Alguém me apontou o seguinte parágrafo, que tem a virtude de ser bastante representativo de uma espécie de pensamento exclusivista, bem ao estilo do ditado muçulmano “Basta o Corão”, misturado com aquele princípio soviético que condenava os dissidentes ao tratamento psiquiátrico nas clínicas da KGB:
– “Muitos [católicos tradicionais e assemelhados] chamariam de mal-educado àquele que renega a família ou a pátria em que nasceu, àquele que menospreza o que é seu às custas da sua admiração por outros povos presumidamente melhores: mais intelectuais, mais espirituais, mais ricos. Porém, ao contrário, entre eles mesmos não é mal-visto renegarem o próprio tempo; pelo contrário, é comum que o bom católico maldiga o século em que vive em comparação com os séculos passados, presumidamente melhores. Não sei se chamo isto de dupla moral ou incoerência; melhor talvez esquizofrenia. Uma das muitas; talvez uma das piores” (Extraído do blog “Esperando Nacer”).
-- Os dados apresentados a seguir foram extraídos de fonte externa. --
-- ==== Sys2Proof/Machine/Regs.lean ====
section
/-!
DEFINITION. Machine/Regs.lean: every stored register field of window A, from the register tables of the spec: its
block (the PAGE_ID.TYPE code of R51; 0xFF for the common page header of R50 to R61), offset, low bit, width, access
code (R8), reset value, and how often and at what step it repeats within the block.  Fields the hardware computes on a
read (PAGE_ID, PAGE_STAT, DIRTY, the interrupt sums, banked table entries) are not stored: Machine/Access.lean reads them.
A register the spec lays out without a name of its own carries a name of this model.
-/

namespace Sys2Proof.Machine

/-! ### HDR registers (R50) -/

def IRQ_STAT.BITS : Fld := ⟨0xFF, 0x010, 0, 32, .w1c, 0x0, 0, 1, 1, 4⟩
def IRQ_EN.BITS : Fld := ⟨0xFF, 0x014, 0, 32, .rw, 0x0, 0, 1, 1, 4⟩
def IRQ_FORCE.BITS : Fld := ⟨0xFF, 0x018, 0, 32, .wo, 0x0, 0, 1, 1, 4⟩
def COMMIT.BSEL : Fld := ⟨0xFF, 0x01C, 4, 2, .rw, 0x0, 0, 1, 1, 4⟩
def COMMIT.ARM : Fld := ⟨0xFF, 0x01C, 0, 1, .wo, 0x0, 0, 1, 1, 4⟩
def SHADOW_STAT.REJ_COUNT : Fld := ⟨0xFF, 0x020, 16, 16, .ro, 0x0, 0, 1, 1, 4⟩
def SHADOW_STAT.FAILED : Fld := ⟨0xFF, 0x020, 2, 1, .w1c, 0x0, 0, 1, 1, 4⟩
def SHADOW_STAT.REJECT : Fld := ⟨0xFF, 0x020, 1, 1, .w1c, 0x0, 0, 1, 1, 4⟩
def LOCK.KEY : Fld := ⟨0xFF, 0x024, 16, 16, .wo, 0x0, 0, 1, 1, 4⟩
def LOCK.OPEN : Fld := ⟨0xFF, 0x024, 0, 1, .ro, 0x0, 0, 1, 1, 4⟩
def ERR_CODE.FIRST : Fld := ⟨0xFF, 0x028, 16, 16, .ro, 0x0, 0, 1, 1, 4⟩
def ERR_CODE.LAST : Fld := ⟨0xFF, 0x028, 0, 16, .ro, 0x0, 0, 1, 1, 4⟩
def ERR_COUNT.CLR : Fld := ⟨0xFF, 0x02C, 31, 1, .wo, 0x0, 0, 1, 1, 4⟩
def ERR_COUNT.COUNT : Fld := ⟨0xFF, 0x02C, 0, 16, .ro, 0x0, 0, 1, 1, 4⟩

/-! ### DEV registers (R532) -/

def DEV_ID.PART : Fld := ⟨0x01, 0x040, 16, 16, .ro, 0x5256, 0, 1, 1, 4⟩
def DEV_ID.STEP : Fld := ⟨0x01, 0x040, 8, 8, .ro, 0xB0, 0, 1, 1, 4⟩
def DEV_ID.GRADE : Fld := ⟨0x01, 0x040, 0, 8, .ro, 0x1, 0, 1, 1, 4⟩
def DEV_STATE.SAFE_COUNT : Fld := ⟨0x01, 0x044, 24, 8, .ro, 0x0, 0, 1, 1, 4⟩
def DEV_STATE.SAFE_CAUSE : Fld := ⟨0x01, 0x044, 16, 3, .ro, 0x0, 0, 1, 1, 4⟩
def DEV_STATE.PREV : Fld := ⟨0x01, 0x044, 8, 4, .ro, 0x0, 0, 1, 1, 4⟩
def DEV_STATE.STATE : Fld := ⟨0x01, 0x044, 0, 4, .ro, 0x1, 0, 1, 1, 4⟩
def DEV_CTRL.EXIT_SAFE : Fld := ⟨0x01, 0x048, 1, 1, .wo, 0x0, 0, 1, 1, 4⟩
def DEV_CTRL.ENTER_SAFE : Fld := ⟨0x01, 0x048, 0, 1, .wo, 0x0, 0, 1, 1, 4⟩
def DEV_STRAP.STRAPS : Fld := ⟨0x01, 0x04C, 0, 5, .ro, 0x0, 0, 1, 1, 4⟩
def DEV_BOOT.RECORDS : Fld := ⟨0x01, 0x050, 16, 16, .ro, 0x0, 0, 1, 1, 4⟩
def DEV_BOOT.SLOT : Fld := ⟨0x01, 0x050, 4, 1, .ro, 0x0, 0, 1, 1, 4⟩
def DEV_BOOT.SIGNED : Fld := ⟨0x01, 0x050, 3, 1, .ro, 0x0, 0, 1, 1, 4⟩
def DEV_BOOT.RESULT : Fld := ⟨0x01, 0x050, 0, 3, .ro, 0x0, 0, 1, 1, 4⟩
def DEV_BOOT_ERR.CAUSE : Fld := ⟨0x01, 0x054, 16, 3, .ro, 0x0, 0, 1, 1, 4⟩
def DEV_BOOT_ERR.INDEX : Fld := ⟨0x01, 0x054, 0, 16, .ro, 0x0, 0, 1, 1, 4⟩
def DEV_READY_US.READY_US : Fld := ⟨0x01, 0x058, 0, 24, .ro, 0x0, 0, 1, 1, 4⟩
def DEV_THERM.TEMP_MAX : Fld := ⟨0x01, 0x05C, 24, 8, .ro, 0x0, 0, 1, 1, 4⟩
def DEV_THERM.SAFE_C : Fld := ⟨0x01, 0x05C, 16, 8, .rwl, 0x6E, 0, 1, 1, 4⟩
def DEV_THERM.WARN_C : Fld := ⟨0x01, 0x05C, 8, 8, .rw, 0x64, 0, 1, 1, 4⟩
def DEV_EOI.VEC : Fld := ⟨0x01, 0x108, 0, 8, .wo, 0x0, 0, 1, 1, 4⟩
def DEV_INT_CTRL.INTN_EN : Fld := ⟨0x01, 0x10C, 0, 1, .rw, 0x0, 0, 1, 1, 4⟩
def DEV_MSIX_MAP.EN : Fld := ⟨0x01, 0x280, 8, 1, .rw, 0x1, 0, 1, 40, 4⟩
def DEV_MSIX_MAP.VEC : Fld := ⟨0x01, 0x280, 0, 8, .rw, 0x0, 1, 40, 40, 4⟩

/-! ### TB registers (R37) -/

def TB_STAT.UNC_COUNT : Fld := ⟨0x02, 0x048, 8, 8, .ro, 0x0, 0, 1, 1, 4⟩
def TB_STAT.SLEW : Fld := ⟨0x02, 0x048, 4, 1, .ro, 0x0, 0, 1, 1, 4⟩
def TB_STAT.HOLDOVER : Fld := ⟨0x02, 0x048, 3, 1, .ro, 0x0, 0, 1, 1, 4⟩
def TB_STAT.TB_RUN : Fld := ⟨0x02, 0x048, 2, 1, .ro, 0x0, 0, 1, 1, 4⟩
def TB_STAT.EPOCH_STATE : Fld := ⟨0x02, 0x048, 0, 2, .ro, 0x0, 0, 1, 1, 4⟩
def TB_CTRL.STAT_CLR : Fld := ⟨0x02, 0x04C, 3, 1, .wo, 0x0, 0, 1, 1, 4⟩
def TB_CTRL.PPS_EDGE : Fld := ⟨0x02, 0x04C, 2, 1, .rw, 0x0, 0, 1, 1, 4⟩
def TB_CTRL.PPS_EN : Fld := ⟨0x02, 0x04C, 1, 1, .rw, 0x0, 0, 1, 1, 4⟩
def TB_CTRL.CONFIRM : Fld := ⟨0x02, 0x04C, 0, 1, .wo, 0x0, 0, 1, 1, 4⟩
def H_LOCAL.H : Fld := ⟨0x02, 0x050, 0, 12, .rw, 0x60, 0, 1, 1, 4⟩
def H_STAT.MAX_AGE : Fld := ⟨0x02, 0x054, 16, 12, .ro, 0x0, 0, 1, 1, 4⟩
def H_STAT.LATE_COUNT : Fld := ⟨0x02, 0x054, 0, 16, .ro, 0x0, 0, 1, 1, 4⟩
def PPS_STAMP_LO.PPS_LO : Fld := ⟨0x02, 0x058, 0, 32, .ro, 0x0, 0, 1, 1, 4⟩
def PPS_STAMP_HI.PPS_HI : Fld := ⟨0x02, 0x05C, 0, 32, .ro, 0x0, 0, 1, 1, 4⟩
def PPS_STAT.PPS_COUNT : Fld := ⟨0x02, 0x060, 8, 24, .ro, 0x0, 0, 1, 1, 4⟩
def PPS_STAT.OVERRUN : Fld := ⟨0x02, 0x060, 4, 1, .w1c, 0x0, 0, 1, 1, 4⟩
def PPS_STAT.VALID : Fld := ⟨0x02, 0x060, 3, 1, .ro, 0x0, 0, 1, 1, 4⟩
def PPS_STAT.SUB : Fld := ⟨0x02, 0x060, 0, 3, .ro, 0x0, 0, 1, 1, 4⟩
def PPS_INTERVAL.INTERVAL : Fld := ⟨0x02, 0x064, 0, 32, .ro, 0x0, 0, 1, 1, 4⟩

/-! ### TPLL registers (R92) -/

def TPLL_CTRL.TBOUT_SEL : Fld := ⟨0x03, 0x040, 8, 4, .rw, 0x0, 0, 1, 1, 4⟩
def TPLL_CTRL.HOLD_SRC : Fld := ⟨0x03, 0x040, 4, 2, .rw, 0x0, 0, 1, 1, 4⟩
def TPLL_CTRL.SWEEP : Fld := ⟨0x03, 0x040, 3, 1, .wo, 0x0, 0, 1, 1, 4⟩
def TPLL_CTRL.PHASE_SNAP : Fld := ⟨0x03, 0x040, 2, 1, .wo, 0x0, 0, 1, 1, 4⟩
def TPLL_CTRL.RESTART : Fld := ⟨0x03, 0x040, 1, 1, .wo, 0x0, 0, 1, 1, 4⟩
def TPLL_STAT.BAND : Fld := ⟨0x03, 0x044, 16, 8, .ro, 0x0, 0, 1, 1, 4⟩
def TPLL_STAT.SWEEP_BUSY : Fld := ⟨0x03, 0x044, 11, 1, .ro, 0x0, 0, 1, 1, 4⟩
def TPLL_STAT.FINE_MARGIN : Fld := ⟨0x03, 0x044, 10, 1, .ro, 0x0, 0, 1, 1, 4⟩
def TPLL_STAT.AUX_OK : Fld := ⟨0x03, 0x044, 9, 1, .ro, 0x0, 0, 1, 1, 4⟩
def TPLL_STAT.REF_OK : Fld := ⟨0x03, 0x044, 8, 1, .ro, 0x0, 0, 1, 1, 4⟩
def TPLL_STAT.STATE : Fld := ⟨0x03, 0x044, 0, 3, .ro, 0x0, 0, 1, 1, 4⟩
def TPLL_FCW_INT.FCW_INT : Fld := ⟨0x03, 0x048, 0, 9, .rws, 0x190, 0, 1, 1, 4⟩
def TPLL_FCW_NUM.FCW_NUM : Fld := ⟨0x03, 0x04C, 0, 24, .rws, 0x0, 0, 1, 1, 4⟩
def TPLL_FCW_DEN.FCW_DEN : Fld := ⟨0x03, 0x050, 0, 24, .rws, 0x1, 0, 1, 1, 4⟩
def TPLL_SLEW.SLEW_MAX : Fld := ⟨0x03, 0x054, 0, 9, .rws, 0x14, 0, 1, 1, 4⟩
def TPLL_QUAL.QUAL_MS : Fld := ⟨0x03, 0x058, 0, 10, .rw, 0xA, 0, 1, 1, 4⟩
def TPLL_PHASE.RESIDUAL : Fld := ⟨0x03, 0x05C, 0, 32, .ro, 0x0, 0, 1, 1, 4⟩
def TPLL_JUMP.JUMP : Fld := ⟨0x03, 0x060, 0, 32, .ro, 0x0, 0, 1, 1, 4⟩
def TPLL_FOFS.FOFS : Fld := ⟨0x03, 0x064, 0, 32, .ro, 0x0, 0, 1, 1, 4⟩
def TPLL_TC_T0.T0 : Fld := ⟨0x03, 0x068, 0, 16, .rwl, 0x190, 0, 1, 1, 4⟩
def TPLL_TC_C1.C1 : Fld := ⟨0x03, 0x06C, 0, 32, .rwl, 0x0, 0, 1, 1, 4⟩
def TPLL_TC_C2.C2 : Fld := ⟨0x03, 0x070, 0, 32, .rwl, 0x0, 0, 1, 1, 4⟩
def TPLL_BAND_CTL.REQ_BANK : Fld := ⟨0x03, 0x074, 16, 1, .rws, 0x0, 0, 1, 1, 4⟩
def TPLL_BAND_CTL.CHECK_OK : Fld := ⟨0x03, 0x074, 9, 1, .ro, 0x0, 0, 1, 1, 4⟩
def TPLL_BAND_CTL.BUILD_DONE : Fld := ⟨0x03, 0x074, 8, 1, .ro, 0x0, 0, 1, 1, 4⟩
def TPLL_BAND_CTL.CLOSE : Fld := ⟨0x03, 0x074, 1, 1, .wo, 0x0, 0, 1, 1, 4⟩
def TPLL_BAND_CTL.ACTIVE_BANK : Fld := ⟨0x03, 0x074, 0, 1, .ro, 0x0, 0, 1, 1, 4⟩
def TPLL_BAND_CHECK.CHECK : Fld := ⟨0x03, 0x078, 0, 32, .rw, 0x0, 0, 1, 1, 4⟩
def TPLL_SWEEP_RES.VALID : Fld := ⟨0x03, 0x200, 31, 1, .ro, 0x0, 0, 1, 64, 4⟩
def TPLL_SWEEP_RES.FMID : Fld := ⟨0x03, 0x200, 0, 24, .ro, 0x0, 0, 1, 64, 4⟩

/-! ### PWR registers (R534) -/

def PWR_REQ.GO : Fld := ⟨0x04, 0x040, 31, 1, .wo, 0x0, 0, 1, 1, 4⟩
def PWR_REQ.FORCE : Fld := ⟨0x04, 0x040, 30, 1, .rw, 0x0, 0, 1, 1, 4⟩
def PWR_REQ.TARGET : Fld := ⟨0x04, 0x040, 28, 2, .rw, 0x0, 0, 1, 1, 4⟩
def PWR_REQ.DOM : Fld := ⟨0x04, 0x040, 0, 7, .rw, 0x0, 0, 1, 1, 4⟩
def PWR_STAT.BUSY : Fld := ⟨0x04, 0x044, 31, 1, .ro, 0x0, 0, 1, 1, 4⟩
def PWR_STAT.DOM : Fld := ⟨0x04, 0x044, 16, 7, .ro, 0x0, 0, 1, 1, 4⟩
def PWR_STAT.RESULT : Fld := ⟨0x04, 0x044, 0, 3, .ro, 0x0, 0, 1, 1, 4⟩
def PWR_CNT.DEFER_COUNT : Fld := ⟨0x04, 0x048, 16, 16, .ro, 0x0, 0, 1, 1, 4⟩
def PWR_CNT.FORCED_COUNT : Fld := ⟨0x04, 0x048, 0, 16, .ro, 0x0, 0, 1, 1, 4⟩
Basicamente, este parágrafo – citado de um Blog que se diz católico e presume uma intelectualidade genial – ignora o princípio paulino de examinar tudo, retendo o que é bom e descartando o que é mau. Este grande princípio do Cristianismo é a imitação de Deus na criação primigênia em que o Espírito começa a construir a partir do caos do abismo até ficar satisfeito e verificar, ao final de cada dia de trabalho criativo, que “tudo é bom”.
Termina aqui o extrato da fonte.